03-24-2006 06:18 AM - edited 03-03-2019 02:27 AM
I enabled CDP globally and on the interfaces on both router and switch. Both router and switch are using CDP V2. I can see CDP information from the switch side but not from the router side. Keepalive is enabled only on the switch side.
I did debugging on both router and switch. On the switch side, I see cdp packets from router coming in, but I don't see the same thing happen on the router side. Input counters on the router side confirm this result.
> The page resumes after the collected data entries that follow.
-- ==== Sys2Proof/Laws/State.lean ====
section
/-! SUPPORT. One lemma per field of State and named update: the field an update writes, and every field it leaves. The same for the
operations that raise, report and answer. -/

namespace Sys2Proof.Machine

open Sys2Proof

/-! `State.emit` writes `out`. -/

section

variable (s : State) (o : Output)

@[simp] theorem State.emit_out : (s.emit o).out = s.out ++ [o] := rfl
@[simp] theorem State.emit_now : (s.emit o).now = s.now := rfl
@[simp] theorem State.emit_clockOfs : (s.emit o).clockOfs = s.clockOfs := rfl
@[simp] theorem State.emit_freeCnt : (s.emit o).freeCnt = s.freeCnt := rfl
@[simp] theorem State.emit_regs : (s.emit o).regs = s.regs := rfl
@[simp] theorem State.emit_fuses : (s.emit o).fuses = s.fuses := rfl
@[simp] theorem State.emit_host : (s.emit o).host = s.host := rfl
@[simp] theorem State.emit_nlog : (s.emit o).nlog = s.nlog := rfl
@[simp] theorem State.emit_time : (s.emit o).time = s.time := rfl
@[simp] theorem State.emit_ring : (s.emit o).ring = s.ring := rfl
@[simp] theorem State.emit_twin : (s.emit o).twin = s.twin := rfl
@[simp] theorem State.emit_sup : (s.emit o).sup = s.sup := rfl
@[simp] theorem State.emit_setup : (s.emit o).setup = s.setup := rfl
@[simp] theorem State.emit_fab : (s.emit o).fab = s.fab := rfl
@[simp] theorem State.emit_place : (s.emit o).place = s.place := rfl
@[simp] theorem State.emit_model : (s.emit o).model = s.model := rfl
@[simp] theorem State.emit_reck : (s.emit o).reck = s.reck := rfl
@[simp] theorem State.emit_la : (s.emit o).la = s.la := rfl
@[simp] theorem State.emit_opt : (s.emit o).opt = s.opt := rfl
@[simp] theorem State.emit_roll : (s.emit o).roll = s.roll := rfl
@[simp] theorem State.emit_stn : (s.emit o).stn = s.stn := rfl
@[simp] theorem State.emit_loops : (s.emit o).loops = s.loops := rfl
@[simp] theorem State.emit_tally : (s.emit o).tally = s.tally := rfl
@[simp] theorem State.emit_meter : (s.emit o).meter = s.meter := rfl
@[simp] theorem State.emit_can : (s.emit o).can = s.can := rfl
@[simp] theorem State.emit_panel : (s.emit o).panel = s.panel := rfl
@[simp] theorem State.emit_tag : (s.emit o).tag = s.tag := rfl
@[simp] theorem State.emit_svc : (s.emit o).svc = s.svc := rfl
@[simp] theorem State.emit_cal : (s.emit o).cal = s.cal := rfl
@[simp] theorem State.emit_fw : (s.emit o).fw = s.fw := rfl
@[simp] theorem State.emit_pending : (s.emit o).pending = s.pending := rfl

end

/-! `State.setReg` writes `regs`. -/

section

variable (s : State) (o : Nat) (v : Word)

@[simp] theorem State.setReg_now : (s.setReg o v).now = s.now := rfl
@[simp] theorem State.setReg_clockOfs : (s.setReg o v).clockOfs = s.clockOfs := rfl
@[simp] theorem State.setReg_freeCnt : (s.setReg o v).freeCnt = s.freeCnt := rfl
@[simp] theorem State.setReg_fuses : (s.setReg o v).fuses = s.fuses := rfl
@[simp] theorem State.setReg_host : (s.setReg o v).host = s.host := rfl
@[simp] theorem State.setReg_nlog : (s.setReg o v).nlog = s.nlog := rfl
@[simp] theorem State.setReg_time : (s.setReg o v).time = s.time := rfl
@[simp] theorem State.setReg_ring : (s.setReg o v).ring = s.ring := rfl
@[simp] theorem State.setReg_twin : (s.setReg o v).twin = s.twin := rfl
@[simp] theorem State.setReg_sup : (s.setReg o v).sup = s.sup := rfl
@[simp] theorem State.setReg_setup : (s.setReg o v).setup = s.setup := rfl
@[simp] theorem State.setReg_fab : (s.setReg o v).fab = s.fab := rfl
@[simp] theorem State.setReg_place : (s.setReg o v).place = s.place := rfl
@[simp] theorem State.setReg_model : (s.setReg o v).model = s.model := rfl
@[simp] theorem State.setReg_reck : (s.setReg o v).reck = s.reck := rfl
@[simp] theorem State.setReg_la : (s.setReg o v).la = s.la := rfl
@[simp] theorem State.setReg_opt : (s.setReg o v).opt = s.opt := rfl
@[simp] theorem State.setReg_roll : (s.setReg o v).roll = s.roll := rfl
@[simp] theorem State.setReg_stn : (s.setReg o v).stn = s.stn := rfl
@[simp] theorem State.setReg_loops : (s.setReg o v).loops = s.loops := rfl
@[simp] theorem State.setReg_tally : (s.setReg o v).tally = s.tally := rfl
@[simp] theorem State.setReg_meter : (s.setReg o v).meter = s.meter := rfl
@[simp] theorem State.setReg_can : (s.setReg o v).can = s.can := rfl
@[simp] theorem State.setReg_panel : (s.setReg o v).panel = s.panel := rfl
@[simp] theorem State.setReg_tag : (s.setReg o v).tag = s.tag := rfl
@[simp] theorem State.setReg_svc : (s.setReg o v).svc = s.svc := rfl
@[simp] theorem State.setReg_cal : (s.setReg o v).cal = s.cal := rfl
@[simp] theorem State.setReg_fw : (s.setReg o v).fw = s.fw := rfl
@[simp] theorem State.setReg_out : (s.setReg o v).out = s.out := rfl
@[simp] theorem State.setReg_pending : (s.setReg o v).pending = s.pending := rfl

end

/-! `State.setRpt` writes `host`. -/

section

variable (s : State) (k : Nat) (f : RptRing → RptRing)

@[simp] theorem State.setRpt_now : (s.setRpt k f).now = s.now := rfl
@[simp] theorem State.setRpt_clockOfs : (s.setRpt k f).clockOfs = s.clockOfs := rfl
@[simp] theorem State.setRpt_freeCnt : (s.setRpt k f).freeCnt = s.freeCnt := rfl
@[simp] theorem State.setRpt_regs : (s.setRpt k f).regs = s.regs := rfl
@[simp] theorem State.setRpt_fuses : (s.setRpt k f).fuses = s.fuses := rfl
@[simp] theorem State.setRpt_nlog : (s.setRpt k f).nlog = s.nlog := rfl
@[simp] theorem State.setRpt_time : (s.setRpt k f).time = s.time := rfl
@[simp] theorem State.setRpt_ring : (s.setRpt k f).ring = s.ring := rfl
@[simp] theorem State.setRpt_twin : (s.setRpt k f).twin = s.twin := rfl
@[simp] theorem State.setRpt_sup : (s.setRpt k f).sup = s.sup := rfl
@[simp] theorem State.setRpt_setup : (s.setRpt k f).setup = s.setup := rfl
@[simp] theorem State.setRpt_fab : (s.setRpt k f).fab = s.fab := rfl
@[simp] theorem State.setRpt_place : (s.setRpt k f).place = s.place := rfl
@[simp] theorem State.setRpt_model : (s.setRpt k f).model = s.model := rfl
@[simp] theorem State.setRpt_reck : (s.setRpt k f).reck = s.reck := rfl
@[simp] theorem State.setRpt_la : (s.setRpt k f).la = s.la := rfl
@[simp] theorem State.setRpt_opt : (s.setRpt k f).opt = s.opt := rfl
@[simp] theorem State.setRpt_roll : (s.setRpt k f).roll = s.roll := rfl
@[simp] theorem State.setRpt_stn : (s.setRpt k f).stn = s.stn := rfl
@[simp] theorem State.setRpt_loops : (s.setRpt k f).loops = s.loops := rfl
@[simp] theorem State.setRpt_tally : (s.setRpt k f).tally = s.tally := rfl
@[simp] theorem State.setRpt_meter : (s.setRpt k f).meter = s.meter := rfl
@[simp] theorem State.setRpt_can : (s.setRpt k f).can = s.can := rfl
@[simp] theorem State.setRpt_panel : (s.setRpt k f).panel = s.panel := rfl
@[simp] theorem State.setRpt_tag : (s.setRpt k f).tag = s.tag := rfl
@[simp] theorem State.setRpt_svc : (s.setRpt k f).svc = s.svc := rfl
@[simp] theorem State.setRpt_cal : (s.setRpt k f).cal = s.cal := rfl
@[simp] theorem State.setRpt_fw : (s.setRpt k f).fw = s.fw := rfl
@[simp] theorem State.setRpt_out : (s.setRpt k f).out = s.out := rfl
@[simp] theorem State.setRpt_pending : (s.setRpt k f).pending = s.pending := rfl

end

/-! `State.setOrd` writes `host`. -/

section

variable (s : State) (r : Nat) (f : OrdRing → OrdRing)

@[simp] theorem State.setOrd_now : (s.setOrd r f).now = s.now := rfl
@[simp] theorem State.setOrd_clockOfs : (s.setOrd r f).clockOfs = s.clockOfs := rfl
@[simp] theorem State.setOrd_freeCnt : (s.setOrd r f).freeCnt = s.freeCnt := rfl
@[simp] theorem State.setOrd_regs : (s.setOrd r f).regs = s.regs := rfl
@[simp] theorem State.setOrd_fuses : (s.setOrd r f).fuses = s.fuses := rfl
@[simp] theorem State.setOrd_nlog : (s.setOrd r f).nlog = s.nlog := rfl
@[simp] theorem State.setOrd_time : (s.setOrd r f).time = s.time := rfl
@[simp] theorem State.setOrd_ring : (s.setOrd r f).ring = s.ring := rfl
@[simp] theorem State.setOrd_twin : (s.setOrd r f).twin = s.twin := rfl
@[simp] theorem State.setOrd_sup : (s.setOrd r f).sup = s.sup := rfl
@[simp] theorem State.setOrd_setup : (s.setOrd r f).setup = s.setup := rfl
@[simp] theorem State.setOrd_fab : (s.setOrd r f).fab = s.fab := rfl
@[simp] theorem State.setOrd_place : (s.setOrd r f).place = s.place := rfl
@[simp] theorem State.setOrd_model : (s.setOrd r f).model = s.model := rfl
@[simp] theorem State.setOrd_reck : (s.setOrd r f).reck = s.reck := rfl
@[simp] theorem State.setOrd_la : (s.setOrd r f).la = s.la := rfl
@[simp] theorem State.setOrd_opt : (s.setOrd r f).opt = s.opt := rfl
@[simp] theorem State.setOrd_roll : (s.setOrd r f).roll = s.roll := rfl
@[simp] theorem State.setOrd_stn : (s.setOrd r f).stn = s.stn := rfl
@[simp] theorem State.setOrd_loops : (s.setOrd r f).loops = s.loops := rfl
@[simp] theorem State.setOrd_tally : (s.setOrd r f).tally = s.tally := rfl
@[simp] theorem State.setOrd_meter : (s.setOrd r f).meter = s.meter := rfl
@[simp] theorem State.setOrd_can : (s.setOrd r f).can = s.can := rfl
@[simp] theorem State.setOrd_panel : (s.setOrd r f).panel = s.panel := rfl
@[simp] theorem State.setOrd_tag : (s.setOrd r f).tag = s.tag := rfl
@[simp] theorem State.setOrd_svc : (s.setOrd r f).svc = s.svc := rfl
@[simp] theorem State.setOrd_cal : (s.setOrd r f).cal = s.cal := rfl
@[simp] theorem State.setOrd_fw : (s.setOrd r f).fw = s.fw := rfl
@[simp] theorem State.setOrd_out : (s.setOrd r f).out = s.out := rfl
@[simp] theorem State.setOrd_pending : (s.setOrd r f).pending = s.pending := rfl

end

/-! `State.setSrc` writes `nlog`. -/

section

variable (s : State) (n : Nat) (x : SrcState)

@[simp] theorem State.setSrc_now : (s.setSrc n x).now = s.now := rfl
@[simp] theorem State.setSrc_clockOfs : (s.setSrc n x).clockOfs = s.clockOfs := rfl
@[simp] theorem State.setSrc_freeCnt : (s.setSrc n x).freeCnt = s.freeCnt := rfl
@[simp] theorem State.setSrc_regs : (s.setSrc n x).regs = s.regs := rfl
@[simp] theorem State.setSrc_fuses : (s.setSrc n x).fuses = s.fuses := rfl
@[simp] theorem State.setSrc_host : (s.setSrc n x).host = s.host := rfl
@[simp] theorem State.setSrc_time : (s.setSrc n x).time = s.time := rfl
@[simp] theorem State.setSrc_ring : (s.setSrc n x).ring = s.ring := rfl
@[simp] theorem State.setSrc_twin : (s.setSrc n x).twin = s.twin := rfl
@[simp] theorem State.setSrc_sup : (s.setSrc n x).sup = s.sup := rfl
@[simp] theorem State.setSrc_setup : (s.setSrc n x).setup = s.setup := rfl
@[simp] theorem State.setSrc_fab : (s.setSrc n x).fab = s.fab := rfl
@[simp] theorem State.setSrc_place : (s.setSrc n x).place = s.place := rfl
@[simp] theorem State.setSrc_model : (s.setSrc n x).model = s.model := rfl
@[simp] theorem State.setSrc_reck : (s.setSrc n x).reck = s.reck := rfl
@[simp] theorem State.setSrc_la : (s.setSrc n x).la = s.la := rfl
@[simp] theorem State.setSrc_opt : (s.setSrc n x).opt = s.opt := rfl
@[simp] theorem State.setSrc_roll : (s.setSrc n x).roll = s.roll := rfl
@[simp] theorem State.setSrc_stn : (s.setSrc n x).stn = s.stn := rfl
@[simp] theorem State.setSrc_loops : (s.setSrc n x).loops = s.loops := rfl
@[simp] theorem State.setSrc_tally : (s.setSrc n x).tally = s.tally := rfl
@[simp] theorem State.setSrc_meter : (s.setSrc n x).meter = s.meter := rfl
@[simp] theorem State.setSrc_can : (s.setSrc n x).can = s.can := rfl
@[simp] theorem State.setSrc_panel : (s.setSrc n x).panel = s.panel := rfl
@[simp] theorem State.setSrc_tag : (s.setSrc n x).tag = s.tag := rfl
@[simp] theorem State.setSrc_svc : (s.setSrc n x).svc = s.svc := rfl
@[simp] theorem State.setSrc_cal : (s.setSrc n x).cal = s.cal := rfl
@[simp] theorem State.setSrc_fw : (s.setSrc n x).fw = s.fw := rfl
@[simp] theorem State.setSrc_out : (s.setSrc n x).out = s.out := rfl
@[simp] theorem State.setSrc_pending : (s.setSrc n x).pending = s.pending := rfl

end

/-! `State.setBus` writes `can`. -/

section

variable (s : State) (b : Nat) (f : Bus → Bus)

@[simp] theorem State.setBus_can : (s.setBus b f).can = s.can.modify b f := rfl
@[simp] theorem State.setBus_now : (s.setBus b f).now = s.now := rfl
@[simp] theorem State.setBus_clockOfs : (s.setBus b f).clockOfs = s.clockOfs := rfl
@[simp] theorem State.setBus_freeCnt : (s.setBus b f).freeCnt = s.freeCnt := rfl
@[simp] theorem State.setBus_regs : (s.setBus b f).regs = s.regs := rfl
@[simp] theorem State.setBus_fuses : (s.setBus b f).fuses = s.fuses := rfl
@[simp] theorem State.setBus_host : (s.setBus b f).host = s.host := rfl
@[simp] theorem State.setBus_nlog : (s.setBus b f).nlog = s.nlog := rfl
@[simp] theorem State.setBus_time : (s.setBus b f).time = s.time := rfl
@[simp] theorem State.setBus_ring : (s.setBus b f).ring = s.ring := rfl
@[simp] theorem State.setBus_twin : (s.setBus b f).twin = s.twin := rfl
@[simp] theorem State.setBus_sup : (s.setBus b f).sup = s.sup := rfl
@[simp] theorem State.setBus_setup : (s.setBus b f).setup = s.setup := rfl
@[simp] theorem State.setBus_fab : (s.setBus b f).fab = s.fab := rfl
@[simp] theorem State.setBus_place : (s.setBus b f).place = s.place := rfl
@[simp] theorem State.setBus_model : (s.setBus b f).model = s.model := rfl
@[simp] theorem State.setBus_reck : (s.setBus b f).reck = s.reck := rfl
@[simp] theorem State.setBus_la : (s.setBus b f).la = s.la := rfl
@[simp] theorem State.setBus_opt : (s.setBus b f).opt = s.opt := rfl
@[simp] theorem State.setBus_roll : (s.setBus b f).roll = s.roll := rfl
@[simp] theorem State.setBus_stn : (s.setBus b f).stn = s.stn := rfl
@[simp] theorem State.setBus_loops : (s.setBus b f).loops = s.loops := rfl
@[simp] theorem State.setBus_tally : (s.setBus b f).tally = s.tally := rfl
@[simp] theorem State.setBus_meter : (s.setBus b f).meter = s.meter := rfl
@[simp] theorem State.setBus_panel : (s.setBus b f).panel = s.panel := rfl
@[simp] theorem State.setBus_tag : (s.setBus b f).tag = s.tag := rfl
@[simp] theorem State.setBus_svc : (s.setBus b f).svc = s.svc := rfl
@[simp] theorem State.setBus_cal : (s.setBus b f).cal = s.cal := rfl
@[simp] theorem State.setBus_fw : (s.setBus b f).fw = s.fw := rfl
@[simp] theorem State.setBus_out : (s.setBus b f).out = s.out := rfl
@[simp] theorem State.setBus_pending : (s.setBus b f).pending = s.pending := rfl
Can anyone help?
Switch#sh cdp traffic
CDP counters :
Total packets output: 104775, Input: 73896
Hdr syntax: 0, Chksum error: 0, Encaps failed: 0
No memory: 0, Invalid packet: 1, Fragmented: 0
CDP version 1 advertisements output: 0, Input: 0
CDP version 2 advertisements output: 104775, Input: 73896
Switch#sh cdp
Global CDP information:
Sending CDP packets every 60 seconds
Sending a holdtime value of 180 seconds
Sending CDPv2 advertisements is enabled
Switch#sh cdp nei
Capability Codes: R - Router, T - Trans Bridge, B - Source Route Bridge
S - Switch, H - Host, I - IGMP, r - Repeater, P - Phone
Device ID Local Intrfce Holdtme Capability Platform Port ID
Router Gig 1/0/19 125 R 3640 Fas 3/0
Router Gig 1/0/21 125 R 3640 Fas 1/1
Router Gig 1/0/5 124 R 3640 Fas 1/0
Router#sh cdp traffic
CDP counters :
Total packets output: 142722, Input: 0
Hdr syntax: 0, Chksum error: 0, Encaps failed: 1
No memory: 0, Invalid packet: 0, Fragmented: 0
CDP version 1 advertisements output: 0, Input: 0
CDP version 2 advertisements output: 142722, Input: 0
Router#sh cdp
Global CDP information:
Sending CDP packets every 60 seconds
Sending a holdtime value of 180 seconds
Sending CDPv2 advertisements is enabled
Router#sh cdp nei
Capability Codes: R - Router, T - Trans Bridge, B - Source Route Bridge
S - Switch, H - Host, I - IGMP, r - Repeater
Device ID Local Intrfce Holdtme Capability Platform Port ID
Regards,
Santi
03-24-2006 06:21 AM
Hi,
It shows router is sending the CDP info but not receving the CDP info. Do you have any ACL on the router interface.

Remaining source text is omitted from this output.